In the Globe and Mail this morning was this report on the subject (hat tip Dan) that comes with a somewhat different slant due largely to the fact that it originated in Canada.
A major global currency suddenly looks shaky; a handful of European countries cling to life preservers in a sea of debt; the global recovery shows signs of sputtering; tensions across the Middle East rise; and the leaders of the free and not-so-free world can’t seem to agree on anything, from major financial reform to the tricky task of unplugging cash lifelines from ailing economies.
This is the backdrop to the Great Gold Rush of 2010…

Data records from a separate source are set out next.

/-- The FLG word of channel `n` at the start of a run (R82): the flags of X0, LEG_MISS and the stale bits (log entry 32). -/
def State.flgWord (s : State) (n : Nat) (miss : Bool) : Word :=
  let q := s.eng n
  let stale := (List.range 16).foldl (fun a i =>
    let b := s.reg (R.LE_BIND n i)
    if LE_BIND.EN.get b = 1 ∧ s.sigStale (LE_BIND.SIG.get b) = true then a + 2 ^ (8 + i) else a) 0
  BitVec.ofNat 32 (q.resultFlg % 16 + (if miss then 16 else 0) + stale)

/-- The leg results X0 to X7 of channel `n` (R82, R94). -/
def State.legResults (s : State) (n : Nat) : AMap Word :=
  if s.leaderOf n = n then
    (s.legsOf n).foldl (fun m l => AMap.set 0 m (l - n) (s.eng l).result) []
  else AMap.set 0 [] 0 (s.eng n).result

/-- The snapshot of a run of channel `n` (R77). -/
def State.snapshot (s : State) (n : Nat) (miss pair : Bool) : Run :=
  let f := n / 16
  { program := s.programOf n, masks := s.stepMasks n, inputs := (s.eng n).inputs, legs := s.legResults n, flg := s.flgWord n miss
    per := BitVec.ofNat 32 (s.periodOf n), duty := s.reg (R.CH_DUTY_LIVE n), time := s.now.truncate 32
    banks := (List.range 32).foldl (fun m t =>
      let k := R.FACE_TBL_STAT f t
      AMap.set 2 m t (s.fld k FACE_TBL_STAT.ACTIVE + 2 * s.fld k FACE_TBL_STAT.L)) []
    pair := pair }

/-- The run of engine `e` ends (R78, R80, R81, R105). -/
def State.endRun (s : State) (e : Nat) : State :=
  let n := s.engChan e
  let q := s.eng e
  match q.run with
  | none => s
  | some r =>
    let q' := { q with run := none, outs := if r.pair then some r.outs else none }
    let done := q'.waiting.foldl Engine.applyWrite { q' with waiting := [], waitMasks := [], loadAtEnd := false }
    let eff := s.takesEffect e
    let s := (s.putMasks e q.waitMasks).setEng e done
    let s := if q.loadAtEnd then s.copyEngine (if e < 128 then 128 + n / 16 else n) e else s
    let s :=
      if eff then (s.countMod (R.LE_STAT n) LE_STAT.RUN_CNT).fireFace (n / 16) (0xB0 + n % 16) s.now false
      else s
    s.compareOuts n

/-- Word `h` of step `i` of a run, and the inverted positions of its codeword. -/
def Run.stepWord (r : Run) (i h : Nat) : Word := let x := r.program.getD i (0, 0); if h = 0 then x.1 else x.2
def Run.stepMask (r : Run) (i h : Nat) : BitVec 39 := AMap.get 0 r.masks (2 * i + h)

/-- A word of step `i` holds an uncorrectable error. -/
def Run.badAt (r : Run) (i : Nat) : Bool :=
  [0, 1].any (fun h => match eccRead (r.stepWord i h) (r.stepMask i h) with | .bad _ => true | _ => false)

/-- Both words of step `i` are free of errors. -/
def Run.cleanAt (r : Run) (i : Nat) : Bool := r.stepMask i 0 == 0 && r.stepMask i 1 == 0

/-- The run of engine `e` reads the step it stands at: one with an uncorrectable word ends it before that step, and MEMERR sets
(R104). -/
def State.checkBad (s : State) (e : Nat) : State :=
  match (s.eng e).run with
  | some r =>
    let a := stepAddr (s.engChan e) r.pc
    let s := if r.cleanAt r.pc then s else
      forAll [0, 1] s (fun s h => (s.deliverCode (a h) (r.stepWord r.pc h) (r.stepMask r.pc h)).2.2)
    if r.badAt r.pc then (s.leRaise e LE_STAT.MEMERR).endRun e else s
  | none => s

/-- Start the run of channel `n` on its engines that are free (R77, R105); `miss` says that legs have not delivered (R76). -/
def State.startRun (s : State) (n : Nat) (miss : Bool) : State :=
  let engs := s.enginesOf n
  let free := engs.filter (fun e => (s.eng e).run.isNone)
  let r := s.snapshot n miss (free.length == 2)
  let s := s.updEng n (fun q => { q with delivered := [], firstAt := none })
  let s := s.raiseIf miss (R.LE_STAT n) LE_STAT.LEG_MISS
  let s := forAll free s (fun s e => s.updEng e (fun q => { q with run := some r }))
  forAll free s State.checkBad

/-- LOOP_RUN_START: a start request is taken (R75, R79): a run starts, or the request is discarded while one is in progress.
With the target's group stopped a pending transition of the spare engine takes place before the run (R105). -/
def execLoopRunStart (dt : Nat) (e : Fin 136) (s : State) : Out :=
  run dt s (fun s =>
    let n := s.engChan e
    let f := n / 16
    if (s.eng n).starts = 0 then s
    else
      let miss := (s.eng n).misses.contains 1
      let s := s.updEng n (fun q => { q with
        starts := q.starts - 1, misses := (q.misses.filter (fun i => decide (1 < i))).map (fun i => i - 1) })
      if (s.eng (s.effEngine n)).run.isSome then
        (s.count (R.LE_STAT n) LE_STAT.OVR_CNT).raise (R.LE_STAT n) LE_STAT.OVR
      else
        let s :=
          if s.groupRuns (s.cgOf n) = false ∧ s.fld (R.FACE_SPR_STAT f) FACE_SPR_STAT.CUR_TARGET = n % 16 then s.sprTick f
          else s
        s.startRun n miss)

/-- The newest start request was made without every leg's result. -/
def Engine.legMiss (q : Engine) : Bool := q.misses.contains q.starts

/-- LEG_WAIT_TIMEOUT: 100 ns after the first leg a run starts without every leg's result (R76). -/
def execLegWaitTimeout (dt : Nat) (e : Fin 136) (s : State) : Out :=
  run dt s (fun s =>
    let n := s.engChan e
    match (s.eng n).firstAt with
    | some t =>
      if Time.reached s.now (t + 20000) then
        (s.updEng n (fun q => { q with misses := q.misses ++ [q.starts + 1], firstAt := none, delivered := [] })).requestRun n
      else s
    | none => s)

/-- The run of engine `e` moves on past its step by `k` steps, and ends after step 31 (R78). -/
def State.nextStep (s : State) (e k : Nat) : State :=
  match (s.eng e).run with
  | none => s
  | some r =>
    if r.pc + k ≤ 31 then (s.updEng e (fun q => { q with run := some { r with pc := r.pc + k } })).checkBad e
    else s.endRun e

/-! ## Results (R51, R52, R54, R75, R76, R303) -/

/-- A result of channel `n` reaches the engines: its own, and the leader of its bridge (R75, R76). -/
def State.deliverResult (s : State) (n : Nat) (v : Int) (flags : Nat) : State :=
  let s := s.updEng n (fun q => { q with result := wordOf v, resultFlg := flags })
  let l := s.leaderOf n
  let legs := s.legsOf l
  let bridged := s.leStart l == 2 && legs.contains n
  let s :=
    if s.leStart n = 1 ∨ (s.leStart n = 2 ∧ s.leaderOf n ≠ n) then s.requestRun n else s
  if bridged then
    let q := s.eng l
    let d := AMap.set false q.delivered n true
    if legs.all (fun m => AMap.get false d m) then
      (s.setEng l { q with delivered := [], firstAt := none }).requestRun l
    else s.setEng l { q with delivered := d, firstAt := match q.firstAt with | some t => some t | none => some s.now }
  else s

/-- RESULT_DELIVERY: the oldest corrected value of channel `n` on its way reaches the decimation stage, the recorder lanes
and the comparator's stand-in; a complete group gives the loop engine one result (R51 to R54, R303, R374). -/
def execResultDelivery (dt : Nat) (n : Fin 128) (s : State) : Out :=
  runMem dt s (fun s =>
    match (s.chan n).results with
    | [] => s
    | x :: rest =>
      let s := s.updChan n (fun c => { c with results := rest })
      let flags := x.clip.toNat + 2 * x.short.toNat + 4 * x.gsettle.toNat + 8 * x.sby.toNat
      let s := s.resultToLanes n x.value x.inst
      let s := s.standInResult n x.value
      let (s, r) := s.decAdd n x.value flags x.inst
      match r with
      | none => s
      | some (v, fl) =>
        let m := (s.chan n).decM
        let k := R.CH_RESULT_DEC n
        let s := s.setF k CH_RESULT_DEC.DATA (BitVec.ofInt 20 (v / 2 ^ (16 - m))).toNat
        let s := s.setF k CH_RESULT_DEC.FLAGS
          (8 * (fl / 4 % 2) + 4 * (fl / 2 % 2) + 2 * (fl / 8 % 2) + fl % 2)
        s.deliverResult n v fl)

/-- PUB_QUEUE_DRAIN: the oldest entry of an engine's publish queue reaches the signal table (R91, R179). A PUB to a signal
of another device has an undefined result (R14, R92). -/
def execPubQueueDrain (dt : Nat) (e : Fin 136) (s : State) : Out :=
  runMemE dt s (fun s =>
    match (s.eng e).pubq with
    | [] => .ok s
    | p :: rest =>
      if s.ownsSig p.sig then .ok ((s.updEng e (fun q => { q with pubq := rest })).deviceSignal p.sig p.value p.qual)
      else .error (.foreignPublish p.sig))

end Sys2Proof.Machine
end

Gold did come down somewhat in mid-May, right on seasonal cue, before taking off to new heights. But before reaching for that sell button, it’s worth noting that the average decline is less than 1 per cent. Gold mining stocks, though, are another matter. “Gold equities are super-strong in September,” Dr. Murenbeeld, chief economist with Dundee Wealth Economics, said the other day from his office in Victoria. “So in July, you want to start buying. … You can get a seasonal [price] swing of 5 per cent. Now that is noticeable.”
Dr. Murenbeeld is not now and never has been a member of the fraternal order of gold bugs or conspiracy theorists who like to hijack debates about the precious metal. His is the rational eye of an economist who has assiduously tracked the metal’s ups and downs within the context of global financial and economic shifts for more than three decades. “I just happen to like analyzing it. It’s a simple sort of weather vane on what goes on in the world. It’s kind of like a currency. It’s a window into a whole bunch of things about a country and even the global economy.”
Clearly, economists in Canada are different than those in the U.S., beginning with the fact that they think the price of gold is relevant to anything happening in this century.